====== MATERIAL SUPPLIED ======
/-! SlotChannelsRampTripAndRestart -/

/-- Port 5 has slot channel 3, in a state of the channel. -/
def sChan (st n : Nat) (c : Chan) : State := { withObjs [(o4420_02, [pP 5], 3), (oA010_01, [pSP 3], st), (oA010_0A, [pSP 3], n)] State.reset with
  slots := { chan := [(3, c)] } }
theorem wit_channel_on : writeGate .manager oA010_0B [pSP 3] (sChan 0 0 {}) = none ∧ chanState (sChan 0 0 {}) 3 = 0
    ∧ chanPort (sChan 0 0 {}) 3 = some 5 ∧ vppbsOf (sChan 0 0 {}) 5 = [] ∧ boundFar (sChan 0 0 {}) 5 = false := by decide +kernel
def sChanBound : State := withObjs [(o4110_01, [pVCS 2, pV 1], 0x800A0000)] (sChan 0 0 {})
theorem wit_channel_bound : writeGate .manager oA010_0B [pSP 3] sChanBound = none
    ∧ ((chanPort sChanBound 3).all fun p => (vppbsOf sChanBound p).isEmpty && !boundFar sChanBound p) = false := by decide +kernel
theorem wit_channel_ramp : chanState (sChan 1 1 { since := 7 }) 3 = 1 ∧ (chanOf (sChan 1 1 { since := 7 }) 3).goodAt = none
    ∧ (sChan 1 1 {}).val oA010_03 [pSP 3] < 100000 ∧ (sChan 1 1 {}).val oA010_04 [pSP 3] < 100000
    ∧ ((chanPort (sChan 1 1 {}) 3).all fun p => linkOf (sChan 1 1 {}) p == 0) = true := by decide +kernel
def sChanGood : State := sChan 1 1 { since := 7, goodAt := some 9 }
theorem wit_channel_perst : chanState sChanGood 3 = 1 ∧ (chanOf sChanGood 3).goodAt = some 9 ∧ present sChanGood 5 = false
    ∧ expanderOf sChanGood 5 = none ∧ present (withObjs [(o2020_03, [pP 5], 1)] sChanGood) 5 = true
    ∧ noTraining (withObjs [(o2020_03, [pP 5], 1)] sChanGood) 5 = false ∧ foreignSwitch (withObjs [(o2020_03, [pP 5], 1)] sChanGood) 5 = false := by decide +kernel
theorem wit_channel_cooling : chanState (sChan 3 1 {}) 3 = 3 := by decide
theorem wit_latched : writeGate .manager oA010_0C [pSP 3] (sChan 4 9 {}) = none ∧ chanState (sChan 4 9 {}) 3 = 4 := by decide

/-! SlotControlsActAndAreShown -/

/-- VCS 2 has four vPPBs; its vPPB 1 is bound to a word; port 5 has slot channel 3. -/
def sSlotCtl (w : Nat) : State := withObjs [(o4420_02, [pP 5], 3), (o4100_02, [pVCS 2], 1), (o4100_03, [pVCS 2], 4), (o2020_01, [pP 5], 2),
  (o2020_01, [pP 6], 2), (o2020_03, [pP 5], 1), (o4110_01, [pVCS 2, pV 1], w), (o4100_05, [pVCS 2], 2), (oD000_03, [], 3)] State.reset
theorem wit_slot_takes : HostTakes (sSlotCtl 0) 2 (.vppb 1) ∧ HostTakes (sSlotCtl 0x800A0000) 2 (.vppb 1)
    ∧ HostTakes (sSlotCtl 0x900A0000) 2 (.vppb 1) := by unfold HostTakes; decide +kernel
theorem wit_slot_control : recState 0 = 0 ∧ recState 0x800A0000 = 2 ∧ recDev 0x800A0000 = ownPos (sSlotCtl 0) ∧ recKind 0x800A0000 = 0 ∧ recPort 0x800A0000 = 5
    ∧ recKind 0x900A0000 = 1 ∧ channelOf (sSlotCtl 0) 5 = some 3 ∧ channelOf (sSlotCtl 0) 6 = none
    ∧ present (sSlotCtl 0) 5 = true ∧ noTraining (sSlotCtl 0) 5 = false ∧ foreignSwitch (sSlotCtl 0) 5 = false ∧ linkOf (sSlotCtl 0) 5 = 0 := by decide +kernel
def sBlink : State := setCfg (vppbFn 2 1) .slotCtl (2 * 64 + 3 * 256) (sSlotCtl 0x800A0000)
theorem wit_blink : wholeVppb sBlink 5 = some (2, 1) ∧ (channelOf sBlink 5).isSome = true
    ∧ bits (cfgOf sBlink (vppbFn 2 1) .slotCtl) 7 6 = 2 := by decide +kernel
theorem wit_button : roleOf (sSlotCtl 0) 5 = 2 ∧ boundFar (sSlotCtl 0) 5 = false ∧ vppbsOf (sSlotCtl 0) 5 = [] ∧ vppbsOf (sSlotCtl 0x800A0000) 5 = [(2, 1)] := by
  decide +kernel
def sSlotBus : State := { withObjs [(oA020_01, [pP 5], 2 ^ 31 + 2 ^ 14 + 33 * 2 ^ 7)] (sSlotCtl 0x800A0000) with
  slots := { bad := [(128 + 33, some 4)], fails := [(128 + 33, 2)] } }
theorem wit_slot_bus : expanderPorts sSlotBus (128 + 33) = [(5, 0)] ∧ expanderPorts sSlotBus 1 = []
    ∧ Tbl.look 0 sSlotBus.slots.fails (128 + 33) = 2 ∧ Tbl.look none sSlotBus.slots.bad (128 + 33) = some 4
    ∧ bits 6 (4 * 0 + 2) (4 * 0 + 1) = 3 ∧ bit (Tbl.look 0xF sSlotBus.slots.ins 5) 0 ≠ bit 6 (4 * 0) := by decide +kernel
======
====== MATERIAL SUPPLIED ======
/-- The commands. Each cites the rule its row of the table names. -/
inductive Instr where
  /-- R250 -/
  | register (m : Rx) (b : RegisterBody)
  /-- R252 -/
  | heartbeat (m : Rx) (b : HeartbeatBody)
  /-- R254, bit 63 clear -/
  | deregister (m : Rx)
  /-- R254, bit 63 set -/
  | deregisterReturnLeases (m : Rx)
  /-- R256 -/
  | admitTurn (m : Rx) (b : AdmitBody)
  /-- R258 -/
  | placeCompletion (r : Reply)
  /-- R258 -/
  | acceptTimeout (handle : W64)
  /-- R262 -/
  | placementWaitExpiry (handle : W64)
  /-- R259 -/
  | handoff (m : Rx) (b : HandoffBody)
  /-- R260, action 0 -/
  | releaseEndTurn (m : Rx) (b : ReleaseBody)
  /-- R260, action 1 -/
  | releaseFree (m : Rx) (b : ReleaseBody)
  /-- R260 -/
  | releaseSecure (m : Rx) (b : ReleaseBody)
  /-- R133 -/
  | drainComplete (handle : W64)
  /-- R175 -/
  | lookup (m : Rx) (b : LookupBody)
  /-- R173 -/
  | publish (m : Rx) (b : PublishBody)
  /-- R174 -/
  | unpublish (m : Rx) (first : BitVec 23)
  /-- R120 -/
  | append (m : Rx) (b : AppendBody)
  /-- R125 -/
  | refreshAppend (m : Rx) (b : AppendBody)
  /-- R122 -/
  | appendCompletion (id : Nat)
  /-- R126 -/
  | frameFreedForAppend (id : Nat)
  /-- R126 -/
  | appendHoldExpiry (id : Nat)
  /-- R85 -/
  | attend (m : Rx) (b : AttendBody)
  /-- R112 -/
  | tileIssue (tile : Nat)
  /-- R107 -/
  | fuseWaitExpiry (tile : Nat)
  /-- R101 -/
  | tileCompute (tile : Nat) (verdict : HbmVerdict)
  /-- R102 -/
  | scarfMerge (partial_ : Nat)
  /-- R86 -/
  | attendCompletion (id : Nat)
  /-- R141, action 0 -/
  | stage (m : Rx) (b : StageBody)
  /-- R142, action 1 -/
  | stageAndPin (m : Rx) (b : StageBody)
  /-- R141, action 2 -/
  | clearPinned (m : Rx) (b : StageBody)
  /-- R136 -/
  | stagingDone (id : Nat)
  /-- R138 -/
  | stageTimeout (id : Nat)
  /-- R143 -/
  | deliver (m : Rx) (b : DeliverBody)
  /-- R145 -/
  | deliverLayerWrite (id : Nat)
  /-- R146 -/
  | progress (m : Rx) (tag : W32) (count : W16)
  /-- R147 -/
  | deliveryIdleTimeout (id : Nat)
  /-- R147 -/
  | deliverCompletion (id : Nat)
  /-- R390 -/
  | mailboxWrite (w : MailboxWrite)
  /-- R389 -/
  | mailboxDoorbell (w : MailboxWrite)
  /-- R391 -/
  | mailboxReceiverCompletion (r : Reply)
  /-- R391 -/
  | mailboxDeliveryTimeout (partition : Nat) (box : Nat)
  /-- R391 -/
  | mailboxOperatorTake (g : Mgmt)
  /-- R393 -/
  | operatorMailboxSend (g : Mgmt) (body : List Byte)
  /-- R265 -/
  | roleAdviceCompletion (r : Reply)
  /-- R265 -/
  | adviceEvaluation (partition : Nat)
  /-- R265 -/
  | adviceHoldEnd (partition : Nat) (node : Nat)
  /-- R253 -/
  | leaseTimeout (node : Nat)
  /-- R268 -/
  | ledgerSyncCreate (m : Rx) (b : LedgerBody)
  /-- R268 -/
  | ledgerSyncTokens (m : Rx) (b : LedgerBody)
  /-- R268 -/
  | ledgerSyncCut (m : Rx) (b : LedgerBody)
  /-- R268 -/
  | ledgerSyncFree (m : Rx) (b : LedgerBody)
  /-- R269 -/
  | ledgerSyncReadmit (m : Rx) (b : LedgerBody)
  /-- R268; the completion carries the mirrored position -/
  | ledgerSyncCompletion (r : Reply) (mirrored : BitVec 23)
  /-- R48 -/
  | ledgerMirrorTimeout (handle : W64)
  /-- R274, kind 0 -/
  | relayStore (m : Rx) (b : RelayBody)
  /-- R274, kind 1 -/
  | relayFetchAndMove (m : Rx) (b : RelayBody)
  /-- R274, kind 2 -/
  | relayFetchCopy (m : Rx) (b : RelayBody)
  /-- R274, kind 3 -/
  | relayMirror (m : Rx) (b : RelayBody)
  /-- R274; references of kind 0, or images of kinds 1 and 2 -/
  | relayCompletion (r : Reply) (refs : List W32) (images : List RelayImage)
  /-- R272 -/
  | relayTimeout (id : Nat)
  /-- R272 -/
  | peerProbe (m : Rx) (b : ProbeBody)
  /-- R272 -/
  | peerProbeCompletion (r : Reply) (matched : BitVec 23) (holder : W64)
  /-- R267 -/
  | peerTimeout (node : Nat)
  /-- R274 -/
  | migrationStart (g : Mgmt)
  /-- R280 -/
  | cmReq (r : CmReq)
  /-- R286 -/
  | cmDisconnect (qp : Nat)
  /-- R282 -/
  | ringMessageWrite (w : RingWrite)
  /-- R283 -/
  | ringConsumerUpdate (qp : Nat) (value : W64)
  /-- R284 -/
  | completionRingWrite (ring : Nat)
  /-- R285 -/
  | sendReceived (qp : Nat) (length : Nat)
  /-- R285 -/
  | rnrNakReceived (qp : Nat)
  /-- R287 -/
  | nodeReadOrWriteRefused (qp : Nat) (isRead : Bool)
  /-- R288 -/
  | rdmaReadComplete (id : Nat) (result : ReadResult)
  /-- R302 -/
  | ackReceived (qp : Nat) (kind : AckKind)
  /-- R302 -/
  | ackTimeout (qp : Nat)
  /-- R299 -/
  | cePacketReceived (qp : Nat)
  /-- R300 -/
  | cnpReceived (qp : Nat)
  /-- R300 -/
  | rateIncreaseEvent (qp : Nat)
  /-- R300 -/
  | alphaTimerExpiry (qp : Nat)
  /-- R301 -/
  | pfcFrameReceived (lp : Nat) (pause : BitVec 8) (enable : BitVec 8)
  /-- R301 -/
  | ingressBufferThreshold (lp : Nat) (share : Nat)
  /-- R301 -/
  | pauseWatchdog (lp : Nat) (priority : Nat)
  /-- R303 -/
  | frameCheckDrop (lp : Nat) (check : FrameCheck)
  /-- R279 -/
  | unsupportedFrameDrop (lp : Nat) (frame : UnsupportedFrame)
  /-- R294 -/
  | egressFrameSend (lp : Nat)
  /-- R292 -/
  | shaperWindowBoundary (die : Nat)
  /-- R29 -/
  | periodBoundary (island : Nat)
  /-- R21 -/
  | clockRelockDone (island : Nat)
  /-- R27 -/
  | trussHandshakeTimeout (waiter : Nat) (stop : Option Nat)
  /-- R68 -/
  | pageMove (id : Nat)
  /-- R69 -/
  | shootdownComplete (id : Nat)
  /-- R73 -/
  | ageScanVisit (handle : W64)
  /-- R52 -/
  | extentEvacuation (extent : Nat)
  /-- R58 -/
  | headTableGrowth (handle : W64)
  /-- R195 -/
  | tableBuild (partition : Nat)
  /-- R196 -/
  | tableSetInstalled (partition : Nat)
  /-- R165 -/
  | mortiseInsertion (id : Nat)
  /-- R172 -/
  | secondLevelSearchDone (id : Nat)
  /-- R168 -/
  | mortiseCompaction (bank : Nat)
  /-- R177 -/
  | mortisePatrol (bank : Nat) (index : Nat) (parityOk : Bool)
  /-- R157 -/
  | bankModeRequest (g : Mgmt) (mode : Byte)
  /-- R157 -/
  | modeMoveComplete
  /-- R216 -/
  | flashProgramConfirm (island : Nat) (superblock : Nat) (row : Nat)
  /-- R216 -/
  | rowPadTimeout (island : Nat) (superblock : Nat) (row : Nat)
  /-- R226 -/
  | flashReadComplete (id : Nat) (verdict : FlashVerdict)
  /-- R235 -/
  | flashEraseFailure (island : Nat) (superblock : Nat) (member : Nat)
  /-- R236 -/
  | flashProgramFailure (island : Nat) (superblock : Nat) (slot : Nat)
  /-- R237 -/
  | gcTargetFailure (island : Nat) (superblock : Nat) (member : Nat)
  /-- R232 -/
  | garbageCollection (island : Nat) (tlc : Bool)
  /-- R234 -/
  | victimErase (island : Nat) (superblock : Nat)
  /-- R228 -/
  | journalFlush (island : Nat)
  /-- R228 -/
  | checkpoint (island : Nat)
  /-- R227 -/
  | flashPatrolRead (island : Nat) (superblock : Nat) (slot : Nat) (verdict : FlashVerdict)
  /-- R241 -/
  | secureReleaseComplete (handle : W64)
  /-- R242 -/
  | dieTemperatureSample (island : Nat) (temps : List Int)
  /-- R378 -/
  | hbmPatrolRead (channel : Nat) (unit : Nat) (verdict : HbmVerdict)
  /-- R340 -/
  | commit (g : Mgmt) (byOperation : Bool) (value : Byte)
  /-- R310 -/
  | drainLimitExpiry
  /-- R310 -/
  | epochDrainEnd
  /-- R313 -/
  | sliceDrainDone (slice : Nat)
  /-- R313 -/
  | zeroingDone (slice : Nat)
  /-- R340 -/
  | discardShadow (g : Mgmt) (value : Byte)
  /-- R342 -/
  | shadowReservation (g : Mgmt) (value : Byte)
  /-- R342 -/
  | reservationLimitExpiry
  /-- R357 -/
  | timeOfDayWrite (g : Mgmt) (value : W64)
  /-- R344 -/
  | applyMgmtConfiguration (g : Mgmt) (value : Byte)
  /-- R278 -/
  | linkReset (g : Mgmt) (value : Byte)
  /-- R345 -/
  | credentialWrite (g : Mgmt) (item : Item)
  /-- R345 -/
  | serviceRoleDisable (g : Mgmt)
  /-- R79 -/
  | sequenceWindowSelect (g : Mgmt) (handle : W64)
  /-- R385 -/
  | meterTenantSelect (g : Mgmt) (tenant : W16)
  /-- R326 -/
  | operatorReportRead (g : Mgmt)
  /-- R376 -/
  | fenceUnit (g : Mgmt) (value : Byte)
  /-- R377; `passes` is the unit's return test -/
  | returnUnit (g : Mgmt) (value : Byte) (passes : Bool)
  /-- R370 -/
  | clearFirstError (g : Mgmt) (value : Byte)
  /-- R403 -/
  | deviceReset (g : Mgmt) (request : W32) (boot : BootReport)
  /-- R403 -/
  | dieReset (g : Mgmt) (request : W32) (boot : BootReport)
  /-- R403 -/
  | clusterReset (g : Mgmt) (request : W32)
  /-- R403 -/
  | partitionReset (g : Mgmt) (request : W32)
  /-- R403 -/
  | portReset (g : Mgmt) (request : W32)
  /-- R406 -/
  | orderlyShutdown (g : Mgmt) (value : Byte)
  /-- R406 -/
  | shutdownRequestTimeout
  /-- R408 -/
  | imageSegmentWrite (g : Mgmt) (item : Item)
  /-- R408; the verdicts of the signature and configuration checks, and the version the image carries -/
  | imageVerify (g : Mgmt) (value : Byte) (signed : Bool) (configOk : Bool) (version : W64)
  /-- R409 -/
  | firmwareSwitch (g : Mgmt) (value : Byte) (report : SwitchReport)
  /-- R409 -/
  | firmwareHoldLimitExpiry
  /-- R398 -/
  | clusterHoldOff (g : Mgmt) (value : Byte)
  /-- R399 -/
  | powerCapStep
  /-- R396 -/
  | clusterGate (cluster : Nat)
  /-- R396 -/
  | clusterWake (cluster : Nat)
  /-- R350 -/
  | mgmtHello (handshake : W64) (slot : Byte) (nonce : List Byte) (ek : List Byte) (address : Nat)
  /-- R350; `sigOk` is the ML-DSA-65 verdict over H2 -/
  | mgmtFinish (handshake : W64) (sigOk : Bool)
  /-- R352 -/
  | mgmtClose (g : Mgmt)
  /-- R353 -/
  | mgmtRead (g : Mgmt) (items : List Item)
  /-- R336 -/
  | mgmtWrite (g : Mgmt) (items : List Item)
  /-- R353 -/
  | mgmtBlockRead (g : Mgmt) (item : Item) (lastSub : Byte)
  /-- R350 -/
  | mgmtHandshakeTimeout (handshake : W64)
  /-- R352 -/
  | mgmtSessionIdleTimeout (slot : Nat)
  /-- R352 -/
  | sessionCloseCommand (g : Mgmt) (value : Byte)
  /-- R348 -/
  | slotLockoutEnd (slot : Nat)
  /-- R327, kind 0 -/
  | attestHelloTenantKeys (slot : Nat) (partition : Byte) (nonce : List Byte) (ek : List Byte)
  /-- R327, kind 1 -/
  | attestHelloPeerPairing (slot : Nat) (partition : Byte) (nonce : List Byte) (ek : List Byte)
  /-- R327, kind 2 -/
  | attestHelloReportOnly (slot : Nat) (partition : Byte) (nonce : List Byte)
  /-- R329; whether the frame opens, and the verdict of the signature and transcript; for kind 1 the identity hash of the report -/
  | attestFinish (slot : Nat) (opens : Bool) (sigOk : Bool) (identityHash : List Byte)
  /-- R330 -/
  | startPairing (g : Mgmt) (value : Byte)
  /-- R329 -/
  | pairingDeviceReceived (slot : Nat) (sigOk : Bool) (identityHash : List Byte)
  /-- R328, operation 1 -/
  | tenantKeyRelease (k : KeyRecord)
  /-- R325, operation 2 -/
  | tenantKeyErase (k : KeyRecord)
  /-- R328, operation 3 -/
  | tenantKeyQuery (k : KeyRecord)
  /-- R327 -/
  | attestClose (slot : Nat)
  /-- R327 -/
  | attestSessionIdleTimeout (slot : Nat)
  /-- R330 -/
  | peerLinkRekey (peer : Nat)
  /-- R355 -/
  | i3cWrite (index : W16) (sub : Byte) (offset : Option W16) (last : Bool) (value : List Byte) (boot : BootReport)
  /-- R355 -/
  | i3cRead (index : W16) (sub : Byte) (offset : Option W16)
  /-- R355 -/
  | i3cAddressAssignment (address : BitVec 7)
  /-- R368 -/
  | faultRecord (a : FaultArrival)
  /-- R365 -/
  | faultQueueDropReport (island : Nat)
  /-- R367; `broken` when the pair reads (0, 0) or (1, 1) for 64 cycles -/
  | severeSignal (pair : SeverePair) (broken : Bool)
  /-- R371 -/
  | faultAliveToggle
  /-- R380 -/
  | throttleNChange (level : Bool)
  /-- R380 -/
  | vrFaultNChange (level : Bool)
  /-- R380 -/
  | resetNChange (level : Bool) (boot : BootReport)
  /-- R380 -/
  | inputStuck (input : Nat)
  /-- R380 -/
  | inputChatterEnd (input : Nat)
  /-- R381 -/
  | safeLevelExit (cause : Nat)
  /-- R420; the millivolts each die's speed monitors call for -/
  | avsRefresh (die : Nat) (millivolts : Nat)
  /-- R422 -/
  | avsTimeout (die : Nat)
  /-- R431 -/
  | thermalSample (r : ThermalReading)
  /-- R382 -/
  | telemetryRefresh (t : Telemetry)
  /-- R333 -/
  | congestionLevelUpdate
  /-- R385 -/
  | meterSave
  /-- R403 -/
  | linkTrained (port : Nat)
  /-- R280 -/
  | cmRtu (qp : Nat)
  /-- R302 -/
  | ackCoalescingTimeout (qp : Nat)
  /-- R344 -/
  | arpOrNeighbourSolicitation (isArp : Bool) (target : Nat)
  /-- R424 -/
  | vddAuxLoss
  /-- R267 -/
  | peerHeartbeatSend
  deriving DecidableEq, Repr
======
▶ **TASK**
In the material above, how many lines include the word "opens"? Answer with the number only.

▶ **SOLUTION TO THE PROBLEM**
2